Unless specifically stated or obvious from context, as used herein, the term “about” is understood as within a range of normal tolerance in the art, for example within 2 standard deviations of the mean. “About” can be understood as within 10%, 9%, 8%, 7%, 6%, 5%, 4%, 3%, 2%, 1%, 0.5%, 0.1%, 0.05%, or 0.01% of the stated value. Unless otherwise clear from the context, all numerical values provided herein are modified by the term “about”.

In the present specification, terms such as “comprise”, “have”, etc. are intended to designate that a feature, number, step, operation, component, part, or a combination thereof described in the specification exists, but it should be understood that the terms do not preclude the possibility of the existence or addition of one or more other features, numbers, steps, operations, components, parts, or combinations thereof. Further, when a part of a layer, film, region, plate, etc. is said to be “on” other part, this includes not only the case where it is “directly on” the other part, but also the case where there is another part in the middle therebetween. Conversely, when a part of a layer, film, region, plate, etc. is said to be “under” other part, this includes not only the case where it is “directly under” the other part, but also the case where there is another part in the middle therebetween.

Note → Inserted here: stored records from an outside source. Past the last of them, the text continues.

/-- The recovery commands (R392, R393): the six rows of a manager, and the command of a ring, each act by their serial.
A recovery command by its serial (R393, R394): one with the serial of its target's last command joins it, or is answered
as that was; an earlier one is answered without an effect; a later one on a target without a command in progress, new to
the table or with a command that has completed, acts, and is recorded. -/
def Obligations.RecoveryCommandsAct : Prop :=
  (∀ (s : State),
    (∀ (g : Mgmt) (k : Nat) (m : Manager),
      let t (type : Nat) : State :=
        recHandle (granted s g k m) (.manager k (mgSeq g.body) g.port) type (mgSerial g.body) (mgBody g.body)
      (Accepted s 0x10 g k m → exec (.fence g) s = .next (t 0x10)) ∧ (Accepted s 0x11 g k m → exec (.drain g) s = .next (t 0x11)) ∧
      (Accepted s 0x12 g k m → exec (.reopen g) s = .next (t 0x12)) ∧
      (Accepted s 0x13 g k m → exec (.rehome g) s = .next (t 0x13)) ∧
      (Accepted s 0x14 g k m → exec (.rebuildMap g) s = .next (t 0x14)) ∧
      (Accepted s 0x15 g k m → exec (.handover g) s = .next (t 0x15))) ∧
    (∀ c : Cmd, Runs s 0x30 c → let type := num c.d 8 1
      let b := slice c.d 0x10 12
      isRecovery type = true → recBodyOk type (b.take (recLen type)) = true → leNat (b.drop (recLen type)) = 0 →
      (0x13 ≤ type → tableReady s = true) →
      exec (.recovery c) s =
        .next (swept c (recHandle (begun s c) (.ring (refOf s c)) type (num c.d 0x0C 4) (b.take (recLen type)))))) ∧
  (∀ (s : State) (who : RecIssuer) (type serial : Nat) (b : Bytes),
    let t := recTarget type b
    (∀ e st, mapGet s.cf.table t = some e → serial = e.serial → type = e.type → e.status = some st →
      recHandle s who type serial b = recAnswer s who type serial st 1 e.serial) ∧
    (∀ e, mapGet s.cf.table t = some e → serial = e.serial → type = e.type → e.status = none →
      recHandle s who type serial b =
        { s with cf := { s.cf with table := mapPut s.cf.table t { e with issuers := e.issuers ++ [who] } } }) ∧
    (∀ e, mapGet s.cf.table t = some e → serial ≠ e.serial → serialAfter 32 serial e.serial = false →
      recHandle s who type serial b = recAnswer s who type serial stOk 0 e.serial) ∧
    (mapGet s.cf.table t = none → serialAfter 32 serial s.tn.floor = false →
      recHandle s who type serial b = recAnswer s who type serial stOk 0 s.tn.floor) ∧
    (∀ v, recTest s type b = (none, v) →
      let acts : Prop := recHandle s who type serial b = recAct { v with cf := { v.cf with
        table := mapPut v.cf.table t { serial := serial, type := type, status := none, order := v.cf.order, issuers := [who] },
        order := v.cf.order + 1 } } type serial b
      (mapGet s.cf.table t = none → serialAfter 32 serial s.tn.floor = true → s.cf.table.length < 4096 → acts) ∧
      (∀ e st, mapGet s.cf.table t = some e → e.status = some st → serialAfter 32 serial e.serial = true → acts)))
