-- ==== Sys2Proof/Laws/KeepConns.lean ====
section
/-!
SUPPORT. KeepConns.lean: what the definitions of Machine/Conns.lean, Machine/LinkCmds.lean, Machine/Recov.lean keep (see Keep.lean).
-/

set_option linter.unusedTactic false
set_option linter.unreachableTactic false
set_option linter.unusedVariables false
set_option linter.tactic.unusedName false
set_option maxRecDepth 20000

namespace Sys2Proof.Machine

variable {P : State → Prop} {s : State}

/-! ### Machine/Conns.lean -/


theorem keep_putConn {a2 : Nat} {a3 : Conn} (h_ft : UpFt P) (h : Keep P s) : Keep P (putConn s a2 a3) := by
  unfold putConn
  repeat' first
    | with_reducible assumption
    | fail_if_no_progress with_reducible refine keep_up_ft h_ft (keep_eta ?_)

theorem keep_updConn {a2 : Nat} {a3 : Conn → Conn} (h_ft : UpFt P) (h : Keep P s) : Keep P (updConn s a2 a3) := by
  unfold updConn
  repeat' first
    | with_reducible assumption
    | fail_if_no_progress with_reducible refine keep_up_ft h_ft (keep_eta ?_)

theorem keep_sendOn {a2 : Nat} {a3 : TxMsg} (h_ft : UpFt P) (h : Keep P s) : Keep P (sendOn s a2 a3) := by
  unfold sendOn
  repeat' first
    | with_reducible assumption
    | with_reducible refine keep_updConn h_ft ?_

theorem keep_reportOn {a2 : Nat} {a3 : TxMsg} (h_ft : UpFt P) (h : Keep P s) : Keep P (reportOn s a2 a3) := by
  unfold reportOn
  repeat' first
    | with_reducible assumption
    | with_reducible refine keep_updConn h_ft ?_

theorem keep_sendFor {a2 : Nat} {a3 : Nat} {a4 : Bytes} {a5 : List Stage} (h_ft : UpFt P) (h : Keep P s) : Keep P (sendFor s a2 a3 a4 a5) := by
  unfold sendFor
  repeat' first
    | with_reducible assumption
    | with_reducible refine keep_sendOn h_ft ?_

theorem keep_sendBytes {a2 : Nat} {a3 : Nat} {a4 : Bytes} (h_ft : UpFt P) (h : Keep P s) : Keep P (sendBytes s a2 a3 a4) := by
  unfold sendBytes
  repeat' first
    | with_reducible assumption
    | with_reducible refine keep_sendFor h_ft ?_

theorem keep_sendAck {a2 : Nat} (h_ft : UpFt P) (h : Keep P s) : Keep P (sendAck s a2) := by
  unfold sendAck
  repeat' first
    | with_reducible assumption
    | with_reducible refine keep_updConn h_ft ?_

theorem keep_sendNak {a2 : Nat} (h_ft : UpFt P) (h : Keep P s) : Keep P (sendNak s a2) := by
  unfold sendNak
  repeat' first
    | with_reducible assumption
    | with_reducible refine keep_updConn h_ft ?_

theorem keep_sprayConn {a2 : Nat} (h_bb : UpBb P) (h_es : UpEs P) (h_ft : UpFt P) (h_cf : UpCf P) (hR : UpR P) (h : Keep P s) : Keep P (sprayConn s a2) := by
  unfold sprayConn
  repeat' first
    | with_reducible assumption
    | with_reducible refine keep_putConn h_ft ?_
    | with_reducible refine keep_putFrame h_es hR ?_
    | with_reducible refine keep_putFrameFor h_es hR ?_
    | with_reducible refine keep_waitLocks h_bb ?_
    | with_reducible refine keep_tally h_cf ?_
    | with_reducible refine keep_bumpR hR ?_
    | (extract_lets -underBinder -merge -useContext +onlyGivenNames x; with_reducible refine keep_cut (s := x) ?_ ?_; (on_goal 1 => unfold x); (on_goal 2 => (clear_value x; intro _)))
    | (extract_lets -underBinder -merge -useContext +onlyGivenNames x; clear_value x)
    | split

Unless otherwise specified, since all numbers, values, and/or expressions expressing quantities of components, reaction conditions, polymer compositions and formulations used in the present specification are approximate values reflecting various uncertainties of the measurement that arise in obtaining these values among others in which these numbers are essentially different, they should be understood as being modified by the term “about” in all cases. Further, when a numerical range is disclosed in this description, such a range is continuous, and includes all values from a minimum value of such a range to the maximum value including a maximum value, unless otherwise indicated. Furthermore, when such a range refers to an integer, all integers including from the minimum value to the maximum value including a maximum value are included, unless otherwise indicated.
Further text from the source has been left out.